### Task brief
Up through the line that contains "def Lane.almOnly (L", retype the entries exactly, beginning at the very first line.

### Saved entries
__________

-- ==== Sys2Proof/Laws/Events.lean ====
section
/-!
SUPPORT. Laws/Events.lean: all that recording an event does: which registers it may change (R55, R518, R521), what it shows, and what
it leaves alone.
-/

namespace Sys2Proof.Machine

/-! ### The Almanac's side -/

/-- A lane that differs from this one in its event record alone. -/
def Lane.almOnly (L K : Lane) : Prop := ∃ a, K = { L with alm := a }

theorem Lane.almOnly_refl (L : Lane) : L.almOnly L := ⟨L.alm, rfl⟩

theorem Lane.almOnly_trans {L K M : Lane} (h : L.almOnly K) (g : K.almOnly M) : L.almOnly M := by
  obtain ⟨a, rfl⟩ := h; obtain ⟨b, rfl⟩ := g; exact ⟨b, rfl⟩

theorem Lane.almOnly_set {L K : Lane} (h : L.almOnly K) (a : AlmSt) : L.almOnly { K with alm := a } :=
  Lane.almOnly_trans h ⟨a, rfl⟩

theorem Lane.almOnly_put {L K : Lane} (h : L.almOnly K) (off n v : Nat) : L.almOnly (K.almPut off n v) :=
  Lane.almOnly_trans h ⟨_, rfl⟩

theorem Lane.almOnly_inc {L K : Lane} (h : L.almOnly K) (off n d : Nat) : L.almOnly (K.almInc off n d) :=
  Lane.almOnly_trans h ⟨_, rfl⟩

theorem Lane.almOnly_ite {L K M : Lane} {c : Prop} [Decidable c] (h : L.almOnly K) (g : L.almOnly M) :
    L.almOnly (if c then K else M) := by split <;> assumption

theorem Lane.almApply_eq (L : Lane) (o : AlmOcc) : L.almOnly (L.almApply o) := by
  have h := Lane.almOnly_inc L.almOnly_refl (0x0C0 + 6 * o.blk + 2 * (o.cls - 1)) 2 1
  unfold Lane.almApply
  exact Lane.almOnly_ite (Lane.almOnly_set (Lane.almOnly_inc (Lane.almOnly_put (Lane.almOnly_put (Lane.almOnly_put (Lane.almOnly_put
    (Lane.almOnly_put (Lane.almOnly_put (Lane.almOnly_put (Lane.almOnly_put h ..) ..) ..) ..) ..) ..) ..) ..) ..) _) h

theorem almFold_eq (q : List AlmOcc) : ∀ L : Lane, L.almOnly (q.foldl (fun K o => K.almApply o) L) := by
  induction q with
  | nil => exact Lane.almOnly_refl
  | cons o t ih => intro L; exact Lane.almOnly_trans (L.almApply_eq o) (ih _)

/-- Occurrences that waited reach the record; nothing else of the lane changes. -/
theorem Lane.almDrain_eq (L : Lane) : L.almOnly L.almDrain :=
  Lane.almOnly_ite (Lane.almOnly_set (almFold_eq L.alm.queue L) _) L.almOnly_refl

/-- An occurrence that reaches ALM changes the record and, where it is dropped, ALM_STAT (R521). -/
theorem Lane.almTake_eq (L : Lane) (o : AlmOcc) :
    ∃ a w, L.almTake o = { L with alm := a } ∨ L.almTake o = ({ L with alm := a }).wr (R.ALM_STAT.addr 0 0) w := by
  obtain ⟨a, ha⟩ := L.almDrain_eq
  unfold Lane.almTake
  generalize L.almDrain = K at ha ⊢
  subst ha
  dsimp only
  split
  · obtain ⟨b, hb⟩ := ({ L with alm := a } : Lane).almApply_eq o
    exact ⟨b, 0, .inl hb⟩
  · split
    · exact ⟨_, 0, .inl rfl⟩
    · exact ⟨a, _, .inr rfl⟩

/-! ### The history queue -/

/-- A lane that differs from this one in registers, the queue's time words and marks, the events of the cycle and the Almanac alone. -/
def Lane.noteOnly (L K : Lane) : Prop :=
  ∃ r t q c a, K = { L with regs := r, evqTime := t, evqRead := q, cyc := c, alm := a }

theorem Lane.noteOnly_refl (L : Lane) : L.noteOnly L := ⟨_, _, _, _, _, rfl⟩

theorem Lane.noteOnly_trans {L K M : Lane} (h : L.noteOnly K) (g : K.noteOnly M) : L.noteOnly M := by
  obtain ⟨r, t, q, c, a, rfl⟩ := h; obtain ⟨r2, t2, q2, c2, a2, rfl⟩ := g; exact ⟨_, _, _, _, _, rfl⟩

theorem Lane.noteOnly_wr {L K : Lane} (h : L.noteOnly K) (a : Nat) (w : Word) : L.noteOnly (K.wr a w) :=
  Lane.noteOnly_trans h ⟨_, _, _, _, _, rfl⟩

theorem Lane.noteOnly_setReg {L K : Lane} (h : L.noteOnly K) (r : Reg) (v n k : Nat) : L.noteOnly (K.setReg r v n k) :=
  Lane.noteOnly_wr h _ _

theorem Lane.noteOnly_estat {L K : Lane} (h : L.noteOnly K) (b : Blk) (n m : Nat) : L.noteOnly (K.estat b n m) := by
  obtain ⟨r, t, q, c, a, rfl⟩ := h
  exact ⟨_, _, _, _, _, rfl⟩

theorem Lane.estat_rd (L : Lane) {b : Blk} {n x : Nat} (m : Nat) (h : x ≠ (H.ESTAT b).addr n 0) : (L.estat b n m).rd x = L.rd x :=
  L.rd_wr_ne _ h

theorem Lane.noteOnly_mark {L K : Lane} (h : L.noteOnly K) (q : List Nat) : L.noteOnly { K with evqRead := q } :=
  Lane.noteOnly_trans h ⟨_, _, _, _, _, rfl⟩

theorem Lane.noteOnly_time {L K : Lane} (h : L.noteOnly K) (t : List (Nat × Word)) : L.noteOnly { K with evqTime := t } :=
  Lane.noteOnly_trans h ⟨_, _, _, _, _, rfl⟩

theorem Lane.noteOnly_alm {L K K' : Lane} (h : L.noteOnly K) (g : ∃ a, K' = { K with alm := a }) : L.noteOnly K' := by
  obtain ⟨a, rfl⟩ := g; exact Lane.noteOnly_trans h ⟨_, _, _, _, _, rfl⟩

theorem Lane.noteOnly_cyc {L K : Lane} (h : L.noteOnly K) (c : CycSt) : L.noteOnly { K with cyc := c } :=
  Lane.noteOnly_trans h ⟨_, _, _, _, _, rfl⟩

theorem Lane.noteOnly_ite {L K M : Lane} {c : Prop} [Decidable c] (h : L.noteOnly K) (g : L.noteOnly M) :
    L.noteOnly (if c then K else M) := by split <;> assumption

theorem Lane.noteOnly_shift {L K : Lane} (h : L.noteOnly K) (b : Blk) (n k : Nat) : L.noteOnly (K.evqShift b n k) :=
  Lane.noteOnly_mark (Lane.noteOnly_time (Lane.noteOnly_wr h _ _) _) _

theorem Lane.noteOnly_see {L K : Lane} (h : L.noteOnly K) (e : Event) (n : Nat) : L.noteOnly (K.almSee e n) := by
  unfold Lane.almSee
  refine Lane.noteOnly_ite h (Lane.noteOnly_ite (Lane.noteOnly_alm h ⟨_, rfl⟩) ?_)
  obtain ⟨a, w, g | g⟩ := K.almTake_eq _ <;> rw [g]
  · exact Lane.noteOnly_alm h ⟨_, rfl⟩
  · exact Lane.noteOnly_wr (Lane.noteOnly_alm h ⟨_, rfl⟩) _ _

/-- An occurrence entered into a queue changes registers, the time words and the marks (R55). -/
theorem Lane.evqEnter_eq (L : Lane) (b : Blk) (n code cls : Nat) : L.noteOnly (L.evqEnter b n code cls) := by
  have h := L.noteOnly_refl
  have g := Lane.noteOnly_shift (Lane.noteOnly_shift (Lane.noteOnly_shift h b n 2) b n 1) b n 0
  unfold Lane.evqEnter
  dsimp only
  refine Lane.noteOnly_time ?_ _
  refine Lane.noteOnly_ite (Lane.noteOnly_setReg h _ _ _ _) ?_
  generalize ((L.evqShift b n 2).evqShift b n 1).evqShift b n 0 = S at g ⊢
  have k := Lane.noteOnly_mark (Lane.noteOnly_setReg g (H.EVQ b) (evqWord code cls 1) n 0)
    ((S.setReg (H.EVQ b) (evqWord code cls 1) n 0).evqRead.filter (fun a => a != evqA b n 0))
  exact Lane.noteOnly_ite (Lane.noteOnly_estat k _ _ _) k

__________

### Response to the exercise
-- ==== Sys2Proof/Laws/Events.lean ====
section
/-!
SUPPORT. Laws/Events.lean: all that recording an event does: which registers it may change (R55, R518, R521), what it shows, and what
it leaves alone.
-/

namespace Sys2Proof.Machine

/-! ### The Almanac's side -/

/-- A lane that differs from this one in its event record alone. -/
def Lane.almOnly (L K : Lane) : Prop := ∃ a, K = { L with alm := a }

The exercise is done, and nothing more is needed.